Detailed Design of the Typeahead Suggestion System
Learn about the detailed design of the typeahead suggestion system.
We'll cover the following
Detailed design#
Let’s go over the flow and interaction of the components shown in the illustration below. Our design is divided into two main parts:
- A suggestion service
- An assembler
Suggestion service#
At the same time that a user types a query in the search box, the getSuggestions(prefix)
API calls hit the suggestions services. The top ten popular queries are returned from the distributed cache, Redis.
Assembler#
In the previous lesson, we discussed how tries are built, partitioned, and stored in the database. However, the creation and updation of a trie shouldn’t come in the critical path of a user’s query. We shouldn’t update the trie in real time for the following reasons:
- There could be millions of users entering queries every second. During such phases with large amounts of incoming traffic, updating the trie in real time on every query can slow down our suggestion service.
- We have to provide top suggestions that might not frequently change after the creation or updation of the trie. So, it’s less important to update the trie frequently.
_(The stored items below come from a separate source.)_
/-- Determinism (R114): what a triangular or noise-shaped command does depends on the value of its context and
not on which context it is. From one state, on two contexts that hold the same value, it stores the same bytes,
takes the same draws and leaves the two contexts the same value, or faults alike. -/
def Obligations.EqualContextsGiveEqualOutput : Prop :=
  ∀ (f : CtxNum → Instr),
    (f = .f2i16Tri ∨ f = .f2i24Tri ∨ f = .f2i16Shp ∨ f = .f2i24Shp) →
    ∀ (s : State) (c e : CtxNum), c.toNat < s.dither.length → e.toNat < s.dither.length →
      s.context c = s.context e →
      (∀ t, exec (f c) s = .next t → ∃ t', exec (f e) s = .next t' ∧ t'.mem = t.mem ∧
        t'.rndIdx = t.rndIdx ∧ t'.context e = t.context c) ∧
      ∀ q, exec (f c) s = .fault q → exec (f e) s = .fault q

/-- Bytes outside `Owned` are neither read nor written (R48): two states that agree on the bytes the host has given
the block answer every command alike, agree on those bytes afterwards, and keep all the others. -/
def Obligations.ForeignBytesAreNeitherReadNorWritten : Prop :=
  ∀ (i : Instr) (s : State) (m : Memory), Memory.wf s.mem = true → Memory.wf m = true →
    (∀ a, ownedByte s.owned a = true → Memory.readByte m a = Memory.readByte s.mem a) →
    (∀ t, exec i s = .next t → ∃ t', exec i { s with mem := m } = .next t' ∧
      t' = { t with mem := t'.mem } ∧
      ∀ a, (ownedByte s.owned a = true → Memory.readByte t'.mem a = Memory.readByte t.mem a) ∧
        (ownedByte s.owned a = false → Memory.readByte t.mem a = Memory.readByte s.mem a ∧
          Memory.readByte t'.mem a = Memory.readByte m a)) ∧
    ∀ f, exec i s = .fault f → exec i { s with mem := m } = .fault f

/-- Nominal audio never leaves the contract in the noise-shaped mode: with samples in [-1, 1], `prev` in range and
errors within ±4, as after reset or `DCLR`, the command completes for every sequence of draws and leaves the
errors within ±4 again. A bound of this model's own working; the spec makes none normative. -/
def Obligations.NominalNoiseShapingNeverFaults : Prop :=
  ∀ (c : CtxNum) (s : State) (i : Instr) (w : Nat),
    (i = .f2i16Shp c ∧ w = 2 ∨ i = .f2i24Shp c ∧ w = 4) →
    Memory.wf s.mem = true → Legal i s → SourceIntact w s →
    8 ≤ (s.context c).err.length → (s.context c).idx < (s.context c).err.length →
    prevInRange (s.context c).prev = true →
    (∀ e ∈ (s.context c).err, isFinite e = true ∧ |value e| ≤ 4) →
    (∀ k < s.cnt.toNat, isFinite (sampleWord s k) = true ∧ |value (sampleWord s k)| ≤ 1) →
    ∃ t, exec i s = .next t ∧ prevInRange (t.context c).prev = true ∧
      ∀ e ∈ (t.context c).err, isFinite e = true ∧ |value e| ≤ 4

/-- In-place conversion to 24 bit (R134): with `DST = SRC` and `DSTRIDE = 4` each word becomes the conversion of
the sample that stood in it, for finite samples and products; nothing else changes. -/
def Obligations.InPlaceConversionTo24 : Prop :=
  ∀ (c : CtxNum) (s : State), Memory.wf s.mem = true → Legal (.f2i24 c) s → s.dst = s.src →
    s.dstride = 4 → SamplesFinite Config.k24 s →
    ∃ t, exec (.f2i24 c) s = .next t ∧ MemoryOnly s t ∧
      StoresExactly s t (srcFixed 4) 4 fun k =>
        wrap 32 (clamp 24 (roundToInt (scaled Config.k24 s k)) * 256)

/-- Every word that a 24-bit converter writes has a zero low byte and lies between `0x80000000` and `0x7FFFFF00`
as a signed word (R131), in all four modes. -/
def Obligations.TwentyFourBitWordsAreLeftJustified : Prop :=
  ∀ (i : Instr) (c : CtxNum), (i = .f2i24 c ∨ i = .f2i24Rect c ∨ i = .f2i24Tri c ∨ i = .f2i24Shp c) →
    ∀ (s t : State) (k : Nat), Memory.wf s.mem = true → exec i s = .next t → k < s.cnt.toNat →
      t.load (dstStrided s k) 4 % 256 = 0 ∧
      -0x80000000 ≤ sext 32 (t.load (dstStrided s k) 4) ∧
      sext 32 (t.load (dstStrided s k) 4) ≤ 0x7FFFFF00

/-- The contiguous merge-copy computes what the strided one computes with both strides at the element width
(R142, R143), whatever the stride registers held. -/
def Obligations.ContiguousMergeCopyIsTheStridedOne : Prop :=
  ∀ (i j : Instr) (w : Nat), (i = .mcpyc16 ∧ j = .mcpy16 ∧ w = 2 ∨ i = .mcpyc32 ∧ j = .mcpy32 ∧ w = 4) →
    ∀ s t : State,
      exec i s = .next t ↔
        exec j { s with sstride := BitVec.ofNat 32 w, dstride := BitVec.ofNat 32 w } =
          .next { t with sstride := BitVec.ofNat 32 w, dstride := BitVec.ofNat 32 w } ∧
        t.sstride = s.sstride ∧ t.dstride = s.dstride

/-! ### The arithmetic -/

/-- The four operations round correctly (R81, R82): where the result is finite it is a nearest binary32 value to
the exact product, sum, difference or quotient, ties to the even significand. -/
def Obligations.OperationsRoundToNearest : Prop :=
  ∀ a b : Word, isFinite a = true → isFinite b = true →
    (isFinite (fmul a b) = true → Nearest (value a * value b) (fmul a b)) ∧
    (isFinite (fadd a b) = true → Nearest (value a + value b) (fadd a b)) ∧
    (isFinite (fsub a b) = true → Nearest (value a - value b) (fsub a b)) ∧
    (significand b ≠ 0 → isFinite (fdiv a b) = true → Nearest (value a / value b) (fdiv a b))

/-- Each of the four operations of R82 overflows exactly from the point on where the rounded result would reach 2^128
(R81): half an ulp below it. -/
def Obligations.OverflowThreshold : Prop :=
  ∀ a b : Word, isFinite a = true → isFinite b = true →
    (isFinite (fmul a b) = true ↔ |value a * value b| < 2 ^ 128 - 2 ^ 103) ∧
    (isFinite (fadd a b) = true ↔ |value a + value b| < 2 ^ 128 - 2 ^ 103) ∧
    (isFinite (fsub a b) = true ↔ |value a - value b| < 2 ^ 128 - 2 ^ 103) ∧
    (significand b ≠ 0 → (isFinite (fdiv a b) = true ↔ |value a / value b| < 2 ^ 128 - 2 ^ 103))

/-- The sign of an exact zero (R82): exclusive-or of the operand signs for a product or a quotient; for a sum -0
when both operands are -0 and +0 otherwise; a difference is the sum with the sign of the second operand
inverted. -/
def Obligations.SignsOfZeroResults : Prop :=
  ∀ a b : Word, isFinite a = true → isFinite b = true →
    (value a * value b = 0 → fmul a b = zeroOf (signBit a != signBit b)) ∧
    (value a = 0 → value b ≠ 0 → fdiv a b = zeroOf (signBit a != signBit b)) ∧
    (value a + value b = 0 → fadd a b = if a = 0x80000000 ∧ b = 0x80000000 then 0x80000000 else 0) ∧
    (fsub a b = fadd a (fneg b) ∧ value (fneg b) = -value b) ∧ fsub a a = 0 ∧
    fsub 0x80000000 0 = 0x80000000

/-- A number that is a binary32 value rounds to that value (R81, last sentence): the pattern comes back, but for the
sign of a zero. -/
def Obligations.RepresentableValuesAreExact : Prop :=
  ∀ b : Word, isFinite b = true → significand b ≠ 0 → ofScaled (signedSig b) (scale b) = b

/-- Integers up to 2^24 in magnitude convert exactly, and so does what `ROUND` gives for any finite value
(R83). -/
def Obligations.IntegerConversionIsExact : Prop :=
  (∀ k : Int, |k| ≤ 2 ^ 24 → isFinite (i2f k) = true ∧ value (i2f k) = k) ∧
  (∀ f : Word, isFinite f = true → isFinite (i2f (roundToInt f)) = true ∧
    value (i2f (roundToInt f)) = roundToInt f) ∧
  i2f 0 = 0
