/-- Only the last byte of the last element is not in `Owned`. -/
theorem witness_ForeignByteFaults :
    let s : State := { demo with owned := [⟨0x1000, 8⟩, ⟨0x2000, 7⟩] }
    s.cnt ≠ 0 ∧
    (∀ st ∈ streamsOf .cpy32 s, (st.fromRegister = true → st.width ≤ st.stride) ∧ st.base % st.width = 0 ∧
      (st.fromRegister = true → st.stride % st.width = 0) ∧
      st.base + (s.cnt.toNat - 1) * st.stride + st.width ≤ 2 ^ 32) ∧
    (∃ st ∈ streamsOf .cpy32 s, ∃ k < s.cnt.toNat, ∃ j < st.width,
      ownedByte s.owned (st.element k + j) = false) ∧
    exec .cpy32 s = .fault (.outOfExtent 0x2007) :=
  ⟨by decide, by decide +kernel, by decide +kernel, fault_of_faultOf (by decide +kernel)⟩

/-- Legal uses, one of them at the end of `MEM`, and one outside the contract. -/
theorem witness_LegalCommandsCompleteOrAreNonFinite :
    Legal .fill32 lastWord ∧ Legal (.f2i16Shp 3) demo ∧ ¬ Legal .fill32 { lastWord with cnt := 2 } :=
  ⟨by decide +kernel, by decide +kernel, by decide +kernel⟩

/-- Sample 1 is a NaN; element 0 completes. -/
theorem witness_NonFiniteSampleFaults :
    let s : State := { demo with mem := putWords [] 0x1000 [0x3F000000, 0x7FC00000] }
    Legal .fmrg16 s ∧ 1 < s.cnt.toNat ∧
    ∃ u, exec .fmrg16 (withCount s 1) = .next u ∧ ¬ SampleFinite Config.k16 u 1 := by
  refine ⟨by decide +kernel, by decide +kernel, ?_⟩
  have h : (match exec .fmrg16 (withCount
      { demo with mem := putWords [] 0x1000 [0x3F000000, 0x7FC00000] } 1) with
    | .next u => !isFinite (sampleWord u 1)
    | _ => false) = true := by decide +kernel
  split at h
  · rename_i u hu
    exact ⟨u, hu, fun hf => by simp [hf.1] at h⟩
  · cases h

/-- A context whose newest error is 2^127: the first product of the filter overflows. -/
theorem witness_NonFiniteShapingFaults :
    let s : State := demo.setContext 1 ⟨0, [0x7F000000, 0, 0, 0, 0, 0, 0, 0], 0⟩
    Legal (.f2i16Shp 1) s ∧ 0 < s.cnt.toNat ∧ exec (.f2i16Shp 1) (withCount s 0) = .next (withCount s 0) ∧
    SampleFinite Config.k16 (withCount s 0) 0 ∧
    ¬ ShapingFinite (scaled Config.k16 (withCount s 0) 0)
      ((withCount s 0).rnd (withCount s 0).rndIdx) ((withCount s 0).context 1) := by
  refine ⟨by decide +kernel, by decide +kernel, rfl, by unfold SampleFinite; decide +kernel, fun h => ?_⟩
  have h0 := h.1 _ List.mem_cons_self
  exact absurd h0 (by decide +kernel)

theorem witness_CommandsChangeMemoryContextsAndDrawsOnly : ∃ t, exec (.f2i24Shp 1) demo = .next t :=
  next_of_goesOn (by decide +kernel)

/-- A byte between two elements, and the byte after the last one. -/
theorem witness_BytesOutsideTheDestinationAreKept :
    Memory.wf demo.mem = true ∧ (∃ t, exec .fmrg16 demo = .next t) ∧ Unstored .fmrg16 demo 0x2002 ∧
    Unstored .fmrg16 demo 0x2006 :=
  ⟨by decide +kernel, next_of_goesOn (by decide +kernel), by decide +kernel, by decide +kernel⟩

theorem witness_ContextsWrittenOnlyByTheirCommands :
    (usedContext (.f2i24Rect 1) = none ∧ ∃ t, exec (.f2i24Rect 1) demo = .next t) ∧
    (usedContext (.f2i24Tri 1) = some 1 ∧ ∃ t, exec (.f2i24Tri 1) demo = .next t) ∧
    (0 : CtxNum) ≠ 1 :=
  ⟨⟨rfl, next_of_goesOn (by decide +kernel)⟩, ⟨rfl, next_of_goesOn (by decide +kernel)⟩, by decide⟩

theorem witness_DrawsPerCommand :
    (∃ t, exec (.f2i24Rect 1) demo = .next t) ∧ (∃ t, exec .mcpyc32 demo = .next t) ∧
    ∀ c, Instr.mcpyc32 ≠ .f2i16Rect c ∧ Instr.mcpyc32 ≠ .f2i24Rect c ∧ Instr.mcpyc32 ≠ .f2i16Tri c ∧
      Instr.mcpyc32 ≠ .f2i24Tri c ∧ Instr.mcpyc32 ≠ .f2i16Shp c ∧ Instr.mcpyc32 ≠ .f2i24Shp c :=
  ⟨next_of_goesOn (by decide +kernel), next_of_goesOn (by decide +kernel), by decide⟩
In light of the reasons given above, we have a separate service called an assembler that’s responsible for creating and updating tries after a certain configurable amount of time. The assembler consists of the following different services:
-
Collection service: Whenever a user types, this service collects the log that consists of phrases, time, and other metadata and dumps it in a database that’s processed later. Since the size of this data is huge, the Hadoop Distributed File System (HDFS) is considered a suitable storage system for storing this raw data.
An example of the raw data from the collection service is shown in the following table. We record the time so that the system knows when to update the frequency of a certain phrase.
Raw Data Collected by the Collection Service
Phrases | Date and Time (DD-MM-YYYY HH:MM:SS) |
UNIVERSAL | 23-03-2022 10:16:18 |
UNIVERSITY | 23-03-2022 10:20:11 |
UNIQUE | 23-03-2022 10:21:10 |
UNIQUE | 23-03-2022 10:22:24 |
UNIVERSITY | 23-03-2022 10:25:09 |
-
Aggregator: The raw data collected by the collection service is usually not in a consolidated shape. We need to consolidate the raw data to process it further and to create or update the tries. An aggregator retrieves the data from the HDFS and distributes it to different workers. Generally, the MapReducer is responsible for aggregating the frequency of the prefixes over a given interval of time, and the frequency is updated periodically in the associated Cassandra database. Cassandra is suitable for this purpose because it can store large amounts of data in a tabular format.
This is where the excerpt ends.